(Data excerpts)
- - -
theorem test_hyp_availability_without_search :
    let s : State := { inFire .declared .pending with
      reports := [⟨1, false⟩, ⟨0, true⟩], view := some ((Vector.replicate 64 true).set 0 false) }
    (s.station 1).target = none ∧ (after .availabilityReport s).reports = [⟨0, true⟩]
      ∧ (after .availabilityReport s).view ≠ s.view ∧ (after .availabilityReport s).stations = s.stations := by
  decide +kernel

/-! ### The laws: states that meet them, and a step from each -/

theorem test_hyp_laws_of_the_arbiter :
    contended.arbiter.fair ∧ step { contended with pending := [.memoryGrant] } = .next (after .memoryGrant contended)
      ∧ (after .memoryGrant contended).arbiter.fair := by
  unfold Arbiter.fair
  exact ⟨by decide +kernel, rfl, by decide +kernel⟩

theorem test_hyp_bounds_and_form :
    live.bounded ∧ live.canonical ∧ step { live with pending := [.reset] } = .next (after .reset live) := by
  unfold State.bounded State.canonical
  exact ⟨by decide +kernel, by decide +kernel, rfl⟩

theorem test_hyp_incident_law : (inFire .declared .pending).incidentLaw ∧ live.incidentLaw := by
  unfold State.incidentLaw
  decide +kernel

theorem test_hyp_queue_law : waitingToStart.queueLaw ∧ (after (.grant 0) waitingToStart).queueLaw := by
  unfold State.queueLaw
  decide +kernel

theorem test_hyp_slot_law :
    (waitingToStart.slotLaw ∧ waitingToStart.slotBound)
      ∧ (after (.grant 0) waitingToStart).slotLaw ∧ (after (.grant 0) waitingToStart).slotBound := by
  unfold State.slotLaw State.slotBound
  decide +kernel

theorem test_hyp_lock_and_trip_law :
    waitingToStart.outLaw ∧ (after .lock (asking waitingToStart 3 [0, 1])).outLaw := by
  unfold State.outLaw
  decide +kernel

theorem test_hyp_write_back_law :
    waitingToStart.writeBackLaw ∧ (after (.grant 0) waitingToStart).writeBackLaw := by
  unfold State.writeBackLaw
  decide +kernel

theorem test_hyp_write_back_set :
    let tripped := asking (with0 live 0 { Station.reset with state := .tripped, tripCause := some .driveTrip }) 4 [0]
    let s := asking live 3 [0, 1]
    step { s with pending := [.lock] } = .next (after .lock s)
      ∧ s.part = .guard ∧ (after .lock s).part = .guard
      ∧ ((after .lock s).station 0).state ≠ (s.station 0).state ∧ ((after .lock s).station 0).writeBackPending = true
      ∧ ((after .tripReset tripped).station 0).tripCause ≠ (tripped.station 0).tripCause
      ∧ ((after .tripReset tripped).station 0).writeBackPending = true := by
  intro tripped s
  exact ⟨rfl, by decide +kernel⟩

theorem test_hyp_interrupt_law :
    live.interruptLaw ∧ (after .recordHeadCompletion (flying live 0x4000 1 (.recordHead .alarm))).interruptLaw := by
  unfold State.interruptLaw
  decide +kernel

theorem test_hyp_order_law :
    let s : State := { waitingToStart with tenths := 3 }
    s.queueLaw ∧ s.orderLaw ∧ (after (.grant 0) s).orderLaw := by
  unfold State.queueLaw State.orderLaw
  decide +kernel

/-- Station 0 waits to start, and asks for what its entry holds. -/
def waitingLawfully : State :=
  with0 waitingToStart 0 { Station.reset with state := .queued, request := ⟨.fwd, .low⟩ }

/-- A command moved only one station: the law of every station's state is that of its record. -/
theorem stateLaw_with0 {s : State} {n : StationNo} {d : Station} (hs : ∀ m, (s.station m).stateLaw) (hd : d.stateLaw) :
    ∀ m, ((with0 s n d).station m).stateLaw := by
  intro m
  by_cases h : m = n
  · subst h
    simpa [with0, State.station, Table.nth_put_self] using hd
  · simpa [with0, State.station, Table.nth_put_ne _ _ h] using hs m

/-- Every station rests. -/
theorem stateLaw_resting {s : State} (h : s.stations = State.reset.stations) : ∀ m, (s.station m).stateLaw := by
  intro m
  have hm : s.station m = Station.reset := by
    unfold State.station
    rw [h]
    revert m
    decide +kernel
  rw [hm]
  exact ⟨rfl, rfl, rfl⟩

theorem test_hyp_lifecycle_law :
    waitingLawfully.queueLaw ∧ waitingLawfully.lifecycleLaw
      ∧ step { waitingLawfully with pending := [.grant 0] } = .next (after (.grant 0) waitingLawfully)
      ∧ (after (.grant 0) waitingLawfully).lifecycleLaw := by
  have placed : (after (.grant 0) waitingLawfully).stations
      = (with0 live 0 { Station.reset with
          state := .starting, request := ⟨.fwd, .low⟩, effective := ⟨.fwd, .low⟩, writeBackPending := true
          entered := true }).stations := by decide +kernel
  have before := stateLaw_with0 (s := live) (n := 0)
    (d := { Station.reset with state := .queued, request := ⟨.fwd, .low⟩ }) (stateLaw_resting rfl) ⟨by decide, rfl⟩
  have afterwards := stateLaw_with0 (s := live) (n := 0)
    (d := { Station.reset with
      state := .starting, request := ⟨.fwd, .low⟩, effective := ⟨.fwd, .low⟩, writeBackPending := true, entered := true })
    (stateLaw_resting rfl) ⟨by decide, by decide⟩
  refine ⟨?_, ⟨before, by decide +kernel⟩, rfl, ⟨?_, by decide +kernel⟩⟩
  · unfold State.queueLaw
    decide +kernel
  · intro n
    unfold State.station
    rw [placed]
    exact afterwards n

/-- An incident in which station 0 runs as the plan has it. -/
def fighting : State :=
  with0 (inFire .declared .pending) 0 { inState .running with target := some ⟨.run, .fwd, .low, 0, 1⟩ }

theorem fighting_targets : ∀ n, (fighting.station n).target = if n = 0 then some ⟨.run, .fwd, .low, 0, 1⟩ else none := by
  decide +kernel

theorem test_hyp_target_law :
    (fighting.incidentLaw ∧ fighting.queueLaw ∧ fighting.lifecycleLaw) ∧ fighting.targetLaw
      ∧ step { fighting with pending := [.timeStampTick] } = .next (after .timeStampTick fighting) := by
  have spares : ∀ n x, (fighting.station n).target = some x → x = ⟨.run, .fwd, .low, 0, 1⟩ := by
    intro n x h
    rw [fighting_targets] at h
    split at h
    · exact (Option.some.inj h).symm
    · cases h
  refine ⟨⟨?_, ?_, ?_, by decide +kernel⟩, ?_, rfl⟩
  · unfold State.incidentLaw
    decide +kernel
  · unfold State.queueLaw
    decide +kernel
  · have running := stateLaw_with0 (s := live) (n := 0)
      (d := { inState .running with target := some ⟨.run, .fwd, .low, 0, 1⟩ }) (stateLaw_resting rfl)
      ⟨by decide, by decide, rfl⟩
    have placed : fighting.stations = (with0 live 0 { inState .running with
      target := some ⟨.run, .fwd, .low, 0, 1⟩ }).stations := by decide +kernel
    intro n
    unfold State.station
    rw [placed]
    exact running n
  · intro i hi
    cases Option.some.inj hi
    refine ⟨by decide +kernel, ?_, ?_⟩
    · intro n o x hx hr
      rw [spares n x hx] at hr
      cases hr
    · intro n x hx hr
      rw [spares n x hx] at hr
      cases hr

theorem test_hyp_reversal :
    (waitingLawfully.part = .guard ∧ waitingLawfully.queueLaw ∧ waitingLawfully.lifecycleLaw)
      ∧ step { waitingLawfully with pending := [.grant 0] } = .next (after (.grant 0) waitingLawfully)
      ∧ (after (.grant 0) waitingLawfully).part = .guard :=
  ⟨⟨rfl, test_hyp_lifecycle_law.1, test_hyp_lifecycle_law.2.1⟩, rfl, by decide +kernel⟩

/-- Where a station's state leads: stop and restart in the other direction pass through the whole of DWELL. -/
theorem test_reversal_through_dwell :
    let turned := with0 (posted live .control 0x1000 6 15) 0 (inState .running)
    let dwell : Nat → State := fun k => with0 live 0
      { inState .dwell with effective := ⟨.fwd, .off⟩, request := ⟨.rev, .high⟩, timer := some k }
    ((after .commandWrite turned).station 0).state = .stopping
      ∧ ((after (.dwellExpiry 0) (dwell 1)).station 0).state = .dwell
      ∧ ((after .timeStampTick (dwell 1)).station 0).timer = some 0
      ∧ ((after (.dwellExpiry 0) (dwell 0)).station 0).state = .queued := by
  decide +kernel

theorem test_hyp_alarm_law :
    (alarmed live .uncovered).alarms.law ∧ (after .sourceWrite (detectorWord (alarmed live .uncovered) 0)).alarms.law
      ∧ step { detectorWord (alarmed live .uncovered) 0 with pending := [.sourceWrite] }
          = .next (after .sourceWrite (detectorWord (alarmed live .uncovered) 0)) := by
  unfold AlarmEscalator.law
  exact ⟨by decide +kernel, by decide +kernel, rfl⟩

/-- A record that has passed its check is due to be written, one record of the ring is unread. -/
def ringed : State :=
  let s := listed [.record true, .station 0] [someRecord] 0
  { s with writer := { s.writer with head := 1, unread := [.station] } }

theorem test_hyp_work_list_law :
    ringed.workListLaw ∧ (after .memoryGrant ringed).workListLaw
      ∧ step { ringed with pending := [.memoryGrant] } = .next (after .memoryGrant ringed) := by
  unfold State.workListLaw
  exact ⟨by decide +kernel, by decide +kernel, rfl⟩

theorem test_hyp_ring_law :
    ringed.ringLaw ∧ step { ringed with pending := [.memoryGrant] } = .next (after .memoryGrant ringed)
      ∧ (after .memoryGrant ringed).ringLaw := by
  have nothing_passes : ∀ s : State, s.control.disposed = none → s.scanner.disposed = none →
      (s.flightOwner = none ∨ s.flightOwner = some .none) → s.part = .guard → s.writer.head = 1 → s.writer.ringTail = 0 →
      s.writer.checkedTail = 0 → s.writer.unread = [.station] → Setup.capacity s.copy = 31 →
      (∀ e ∈ s.writer.workList.tail, e.passed = false) → s.ringLaw := by
    intro s hc hs hf hp hh hr ht hu hcap hl
    refine ⟨hl, fun h => absurd hp h, fun _ => ?_⟩
    have hn : s.flightOwner ≠ some (.port .tail) := by rcases hf with h | h <;> rw [h] <;> decide
    simp only [hh, hr, ht, hu, hcap, hc, hs]
    refine ⟨by decide, by decide, by decide, ?_, by decide, by decide, by decide, fun h => absurd h hn, fun h => ?_,
      fun _ h => absurd h hn, fun _ _ => trivial, fun _ _ _ => by decide⟩
    · rcases hf with h | h <;> rw [h] <;> decide
    · cases h
  refine ⟨nothing_passes _ rfl rfl ?_ rfl rfl rfl rfl rfl rfl ?_, rfl,
    nothing_passes _ ?_ ?_ ?_ ?_ ?_ ?_ ?_ ?_ ?_ ?_⟩ <;> decide +kernel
- - -
**WHAT TO WORK ON**
Write out every line from the entries where "true" appears.

**WRITTEN REPLY**
      reports := [⟨1, false⟩, ⟨0, true⟩], view := some ((Vector.replicate 64 true).set 0 false) }
    (s.station 1).target = none ∧ (after .availabilityReport s).reports = [⟨0, true⟩]
      ∧ ((after .lock s).station 0).state ≠ (s.station 0).state ∧ ((after .lock s).station 0).writeBackPending = true
      ∧ ((after .tripReset tripped).station 0).writeBackPending = true := by
          state := .starting, request := ⟨.fwd, .low⟩, effective := ⟨.fwd, .low⟩, writeBackPending := true
          entered := true }).stations := by decide +kernel
      state := .starting, request := ⟨.fwd, .low⟩, effective := ⟨.fwd, .low⟩, writeBackPending := true, entered := true })
  let s := listed [.record true, .station 0] [someRecord] 0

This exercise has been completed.